# How many push ups can you do?



## Cerberus (Feb 13, 2005)

In a continuous set. Specify please.

EDIT: I did 74 pushups about a week ago, but my average is about 67.


----------



## Roberto (Aug 16, 2004)

fifteen, but I don't know if I am doing them right. =P


----------



## Melusine (Jun 19, 2004)

I can do alot, maybe 41-60 in a row, but i could do 100, just not all at once....


----------



## Zephyr (Nov 8, 2003)

Maybe half a pushup.


----------



## Lonelyguy (Nov 8, 2003)

Heh, its been so long since I did a pushup I couldn't remember how many I could do so I had to try right now. I managed 35 at a rapid pace before I ran out of steam.


----------



## JDWorm (Mar 18, 2004)

wituckius said:


> Which one of you did a hundred+?


me


----------



## daphne (Dec 4, 2004)

I haven't done push ups in so long! We used to have to do a lot when I was in martial arts as a teenager, but I doubt I could do too many these days. I'm 5 months pregnant so I'm not even going to attempt it right now!!


----------



## meggiehamilton (Nov 12, 2003)

I can do about one push up. Then I laugh and cant do anymore. :lol


----------



## Bon (Dec 24, 2005)

wituckius said:


> In a continuous set. Specify please.
> 
> EDIT: I did 74 pushups about a week ago, but my average is about 67.

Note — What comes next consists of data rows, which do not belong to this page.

/-! ### The phase of BUF (10_state.md R34) -/

/-- The phase BUF is in, by the case of the next attempt. -/
theorem phase_of_case {cfg : Config} {B : List Byte} {r : AttemptResult} (h : AttemptCase cfg B r) :
    (phase cfg B = .awaitingHeader ∧ r.outcome = if B.length < 2 then .needMore else .resync) ∨
    (phase cfg B = .awaitingBody ∧ r.outcome = .needMore) ∨
    (phase cfg B = .frameReady ∧ (r.outcome = .packet ∨ r.outcome = .rejected)) := by
  cases h with
  | header h => exact .inl (by simp [phase, h])
  | noise h hi => exact .inl (by simp [phase, hi, Nat.not_lt.mpr h])
  | body h hi hl => exact .inr (.inl (by simp [phase, hi, hl, Nat.not_lt.mpr h]))
  | rejected h hi hl => exact .inr (.inr (by simp [phase, hi, Nat.not_lt.mpr h, Nat.not_lt.mpr hl]))
  | packet h hi hl => exact .inr (.inr (by simp [phase, hi, Nat.not_lt.mpr h, Nat.not_lt.mpr hl]))

/-- Settles O22: one phase for each group of the attempt's cases. -/
theorem phaseTellsOutcome : Obligations.PhaseTellsOutcome := by
  intro cfg B
  obtain ⟨hp, ho⟩ | ⟨hp, ho⟩ | ⟨hp, ho⟩ := phase_of_case (attemptCore_cases cfg B)
  · split_ifs at ho <;> simp [*]
  · simp [hp, ho]
  · simp [hp, ho]

/-! ### FATAL (10_state.md R27) -/

@[simp] theorem pushByte_fatal (b : Byte) (s : State) : (pushByte b s).fatal = s.fatal := by
  unfold pushByte
  split_ifs <;> rfl

@[simp] theorem pointEffect_fatal (i : Nat) (s : State) : (pointEffect i s).fatal = s.fatal := by
  obtain ⟨-, h⟩ | ⟨-, -, h⟩ | ⟨-, -, h⟩ := pointEffect_cases i s <;> rw [h]

theorem liveEffect_fatal_of_ne_fail {i : Instr} (hi : i ≠ .fail) (s : State) :
    (liveEffect i s).fatal = s.fatal := by
  cases i with
  | push b => exact pushByte_fatal b s
  | attempt => exact applyAttempt_fatal _ s
  | drain => exact applyAttempt_fatal _ s
  | point k => exact pointEffect_fatal k.toNat s
  | crcclr => rfl
  | crcb b => rfl
  | fail => exact absurd rfl hi

/-- A command that changes FATAL is FAIL, and FATAL was 0. -/
theorem exec_fatal_of_ne {i : Instr} {s t : State} (h : exec i s = .next t) (hne : t.fatal ≠ s.fatal) :
    i = .fail ∧ s.fatal = false := by
  obtain ⟨-, rfl⟩ | ⟨hf, rfl⟩ := exec_cases h
  · exact absurd rfl hne
  · exact ⟨by_contra fun hi => hne (liveEffect_fatal_of_ne_fail hi s), hf⟩

theorem illegalResponse_fatal {s t : State} (h : illegalResponse s = .next t) : t.fatal = s.fatal := by
  obtain ⟨-, rfl⟩ | ⟨-, rfl⟩ := illegalResponse_cases h
  · rfl
  · exact report_fatal .illegal s

theorem eq_of_decode_eq_fail {w : CmdWord} (h : decode w = .ok .fail) : w = 0x7000#16 := by
  unfold decode at h
  split_ifs at h <;> cases h
  assumption

/-- What a step that changes FATAL took from the port. -/
theorem step_fatal_of_ne {s t : State} (h : step s = .next t) (hne : t.fatal ≠ s.fatal) :
    (∃ rest, s.port = .reset :: rest ∧ t.fatal = false) ∨
    (∃ rest, s.port = .word 0x7000#16 :: rest ∧ s.fatal = false) := by
  obtain ⟨rest, hp, rfl⟩ | ⟨w, rest, i, hp, hd, hx⟩ | ⟨w, rest, r, hp, -, hx⟩ := step_cases h
  · exact .inl ⟨rest, hp, rfl⟩
  · obtain ⟨rfl, hf⟩ := exec_fatal_of_ne hx hne
    exact .inr ⟨rest, eq_of_decode_eq_fail hd ▸ hp, hf⟩
  · exact absurd (illegalResponse_fatal hx) hne

/-- Settles O45: reset leaves FATAL 0 and FAIL finds it 0, so the two directions do not mix. -/
theorem fatalWrittenOnlyByFailAndReset : Obligations.FatalWrittenOnlyByFailAndReset := by
  refine ⟨rfl, fun s t h => ⟨fun hs ht => ?_, fun hs ht => ?_⟩⟩
  · obtain ⟨rest, hp, ht'⟩ | ⟨rest, hp, -⟩ := step_fatal_of_ne h (by simp [hs, ht])
    · simp [ht] at ht'
    · exact ⟨rest, hp⟩
  · obtain ⟨rest, hp, -⟩ | ⟨rest, hp, hs'⟩ := step_fatal_of_ne h (by simp [hs, ht])
    · exact ⟨rest, hp⟩
    · simp [hs] at hs'

/-! ### The write matrix (10_state.md R36) -/

theorem pushByte_frame (b : Byte) (s : State) :
    pushByte b s = { s with buf := (pushByte b s).buf, status := (pushByte b s).status } := by
  unfold pushByte
  split_ifs <;> rfl

theorem pointEffect_frame (i : Nat) (s : State) :
    pointEffect i s = { s with status := (pointEffect i s).status, pt := (pointEffect i s).pt } := by
  obtain ⟨-, h⟩ | ⟨-, -, h⟩ | ⟨-, -, h⟩ := pointEffect_cases i s <;> rw [h]

theorem applyAttempt_frame (r : AttemptResult) (s : State) :
    applyAttempt r s =
      { s with buf := (applyAttempt r s).buf, status := (applyAttempt r s).status
               need := (applyAttempt r s).need, pkt := (applyAttempt r s).pkt
               pt := { s.pt with valid := (applyAttempt r s).pt.valid } } := by
  cases h : r.packet with
  | none => rw [applyAttempt_none s h]
  | some p => rw [applyAttempt_some s h]

/-- Settles O46: a command changes nothing while FATAL = 1, and its own registers otherwise. -/
theorem writeMatrix : Obligations.WriteMatrix := by
  refine ⟨fun s t b h => ?_, fun s t h => ?_, fun s t b h => ?_, fun s t h => ?_, fun s t b h => ?_, fun s t h => ?_,
    fun s t h => ?_, fun s t i hf h => ?_⟩
  · obtain ⟨-, rfl⟩ | ⟨-, rfl⟩ := exec_cases h
    · rfl
    · exact pushByte_frame b s
  · obtain h | h := h <;> obtain ⟨-, rfl⟩ | ⟨-, rfl⟩ := exec_cases h
    · rfl
    · exact applyAttempt_frame _ s
    · rfl
    · exact applyAttempt_frame _ s
  · obtain ⟨-, rfl⟩ | ⟨-, rfl⟩ := exec_cases h
    · rfl
    · exact pointEffect_frame b.toNat s
  · obtain ⟨-, rfl⟩ | ⟨-, rfl⟩ := exec_cases h <;> rfl
  · obtain ⟨-, rfl⟩ | ⟨-, rfl⟩ := exec_cases h <;> rfl
  · obtain ⟨-, rfl⟩ | ⟨-, rfl⟩ := exec_cases h <;> rfl
  · obtain ⟨-, rfl⟩ | ⟨-, rfl⟩ := illegalResponse_cases h <;> rfl
  · obtain h | h := h
    · rw [exec_of_fatal i hf] at h
      exact (Host.Outcome.next.inj h).symm
    · rw [illegalResponse, guarded_of_fatal _ hf] at h
      exact (Host.Outcome.next.inj h).symm

/-! ### The ends of BUF (10_state.md R24, 20_memory.md R58) -/

theorem pushByte_buf (b : Byte) (s : State) : (pushByte b s).buf = s.buf ∨ (pushByte b s).buf = s.buf ++ [b] := by
  unfold pushByte
  split_ifs
  · exact .inl rfl
  · exact .inr rfl

theorem pointEffect_buf (i : Nat) (s : State) : (pointEffect i s).buf = s.buf := by rw [pointEffect_frame]

/-- An attempt leaves BUF or removes one noise byte or one candidate. -/
theorem attemptCore_rest (cfg : Config) (B : List Byte) :
    (attemptCore cfg B).rest = B ∨
    ∃ k, (attemptCore cfg B).rest = B.drop k ∧ k ≤ B.length ∧ (k = 1 ∨ k = hdrLen (byteAt B 1)) := by
  refine attemptCore_all (P := fun r => r.rest = B ∨
    ∃ k, r.rest = B.drop k ∧ k ≤ B.length ∧ (k = 1 ∨ k = hdrLen (byteAt B 1))) fun r hc => ?_
  cases hc with
  | header h => exact .inl rfl
  | noise h hi => exact .inr ⟨1, rfl, by omega, .inl rfl⟩
  | body h hi hl => exact .inl rfl
  | rejected h hi hl hf => exact .inr ⟨_, rfl, hl, .inr rfl⟩
  | packet h hi hl hf => exact .inr ⟨_, rfl, hl, .inr rfl⟩

/-- DRAIN only removes bytes at the front. -/
theorem drainCore_rest_eq_drop (cfg : Config) (k : Nat) (B : List Byte) :
    ∃ m, (drainCore cfg k B).rest = B.drop m ∧ m ≤ B.length := by
  obtain ⟨j, hj, hd⟩ := drainCore_is_attempt cfg k B
  obtain ⟨m, hm, hr⟩ := attemptCore_rest_eq_drop cfg (B.drop j)
  rw [List.length_drop] at hm
  exact ⟨j + m, by rw [hd, hr, List.drop_drop], by omega⟩

/-- Settles O48, command by command. -/
theorem bufferChangesOnlyAtEnds : Obligations.BufferChangesOnlyAtEnds := by
  intro i s t h
  obtain ⟨-, rfl⟩ | ⟨-, rfl⟩ := exec_cases h
  · exact .inl rfl
  cases i with
  | push b => exact (pushByte_buf b s).imp_right fun h => .inl ⟨b, rfl, h⟩
  | attempt =>
    rw [← hdrLen_eq, liveEffect, applyAttempt_buf]
    exact (attemptCore_rest s.cfg s.buf).imp_right fun h => .inr (.inl ⟨rfl, h⟩)
  | drain =>
    rw [liveEffect, applyAttempt_buf]
    exact .inr (.inr (.inr ⟨rfl, drainCore_rest_eq_drop _ _ _⟩))
  | point k => exact .inl (pointEffect_buf k.toNat s)
  | crcclr => exact .inl rfl
  | crcb b => exact .inl rfl
  | fail => exact .inl rfl

/-! ### The STATUS codes (30_encoding.md R85) -/

theorem pushByte_status (b : Byte) (s : State) : (pushByte b s).status = 0x5#4 ∨ (pushByte b s).status = 0x6#4 := by
  unfold pushByte
  split_ifs
  · exact .inr rfl
  · exact .inl rfl

theorem pointEffect_status (i : Nat) (s : State) :
    (pointEffect i s).status = 0x7#4 ∨ (pointEffect i s).status = 0x8#4 ∨ (pointEffect i s).status = 0x9#4 := by
  obtain ⟨-, h⟩ | ⟨-, -, h⟩ | ⟨-, -, h⟩ := pointEffect_cases i s <;> simp [h]

theorem outcomeCode_bits_cases (o : AttemptOutcome) :
    (outcomeCode o).bits = 0x1#4 ∨ (outcomeCode o).bits = 0x2#4 ∨ (outcomeCode o).bits = 0x3#4 ∨
      (outcomeCode o).bits = 0x4#4 := by
  cases o <;> decide

theorem outcomeCode_bits_of_settled {o : AttemptOutcome} (h : goesOn o = false) :
    (outcomeCode o).bits = 0x1#4 ∨ (outcomeCode o).bits = 0x4#4 := by
  revert h
  cases o <;> decide

/-- What a command that completes while FATAL = 0 answered. -/
theorem eq_liveEffect_of_exec {i : Instr} {s t : State} (hf : s.fatal = false) (h : exec i s = .next t) :
    t = liveEffect i s := by
  rw [exec_of_live i hf] at h
  exact (Host.Outcome.next.inj h).symm

/-- Settles O49: DRAIN ends settled, so of the attempt's four codes two are left. -/
theorem statusCodesByCommand : Obligations.StatusCodesByCommand := by
  intro s t hf
  refine ⟨fun b h => ?_, fun h => ?_, fun h => ?_, fun b h => ?_, fun h => ?_, fun b h => ?_, fun h => ?_, fun h => ?_⟩
  · exact eq_liveEffect_of_exec hf h ▸ pushByte_status b s
  · rw [eq_liveEffect_of_exec hf h, liveEffect, applyAttempt_status]
    exact outcomeCode_bits_cases _
  · rw [eq_liveEffect_of_exec hf h, liveEffect, applyAttempt_status]
    exact outcomeCode_bits_of_settled (drainCore_settled s.cfg _ s.buf le_rfl)
  · exact eq_liveEffect_of_exec hf h ▸ pointEffect_status b.toNat s
  · rw [eq_liveEffect_of_exec hf h]; rfl
  · rw [eq_liveEffect_of_exec hf h]; rfl
  · rw [eq_liveEffect_of_exec hf h]; rfl
  · rw [illegalResponse, guarded_of_live _ hf] at h
    exact Host.Outcome.next.inj h ▸ report_status .illegal s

Which style, man or woman?


----------



## cakesniffer (Nov 11, 2003)

6-10, I like to think my arms are the strongest. :lol

Back in my JROTC days it was quite hilarious to do push-ups. Most of us would be laying on the floor, getting yelled at to pick our bodies up, and so we'd just sort of wiggle around.


----------



## gejj (Jun 10, 2005)

61
i broke into the 61-80 category and 20 more wasnt feeling like a good idea. :fall


----------



## ott (Aug 2, 2005)

30-40 maybe. Been a while since I tried, I learned to hate the thing while in the military.


----------



## rb27 (Jul 17, 2005)

I do about 90 every other day, but not in continuous set. I'm guessing if I just went until I dropped I could get to about 50. I'm quite the He-Man.


----------



## On the way (Feb 9, 2006)

Not more than about 25, unfortunately. I'm talking about the official kind of push-ups.


----------



## theturtle (Nov 24, 2005)

30...pretty bad for a judo athlete.


----------



## missnat84 (Dec 31, 2004)

Maybe 10,i need to work on that :lol


----------



## JDWorm (Mar 18, 2004)

-------


----------



## yohanl (Feb 18, 2006)

i do 25 and then collapse


----------



## ghostgurl (Sep 20, 2004)

I'd be lucky if I could do one, correctly. It seems if/when I do them, it's not the correct way, whatver that means. :con I could probably do plenty of girly push-ups.


----------



## Vincenzo (Sep 24, 2005)

36 (my best) :$


----------



## Szattam (Nov 11, 2003)

70.


----------



## Squizzy (Dec 21, 2004)

I can do 0


----------



## nothing to fear (Mar 23, 2005)

I couldn't complete even one...so .5


----------



## roswell (Feb 4, 2006)

dang, I used to be up in the 61-80 category.

but i've been lazy since then and lost most of that. i'm trying again though and am in the 21 - 40 category now


----------



## FreeSoul (Jan 1, 2006)

On average, about 23-25.
I tried to up myself a few months ago by doing push-ups regularly, every other day. In one month I went from a average of 20 to 23. 
Whoopty doo... my arms suck. I would have thought I'd be able to clear 40 by now, but noooo... :fall 
However I can do 100 sit-ups in one set without much difficultly.


----------



## vaness (Sep 22, 2005)

i can't do any


----------



## orwen2000 (Feb 24, 2004)

I don't think I can do any, and I don't intend to try. 

Sports (of any kind, even running) is a major anxiety trigger for me, because of what I went through at school. I can't do any sports without starting to feel anxious and feeling bad with myself.


----------



## Madmonkeypoo (May 3, 2004)

Moi? Push ups? HA!


----------



## GreyCloud (Jan 9, 2006)

i can do none unless it;s the girl style, that's easy


----------



## ShyLight (Jun 19, 2004)

pushups umm...... :con ya maybe 1 :stu


----------



## feelingblue (Nov 20, 2005)

I can do about 20 push ups on a body ball. :banana


----------



## whiteclouds (Mar 18, 2004)

0 man style push-ups. About 20-30 female style push-ups.


----------



## SebFontain (Jan 27, 2004)

I actualy tried doing pushups the other day and did exactly 33. After that I layed on the floor for a good 5 minutes and havent tried since :lol


----------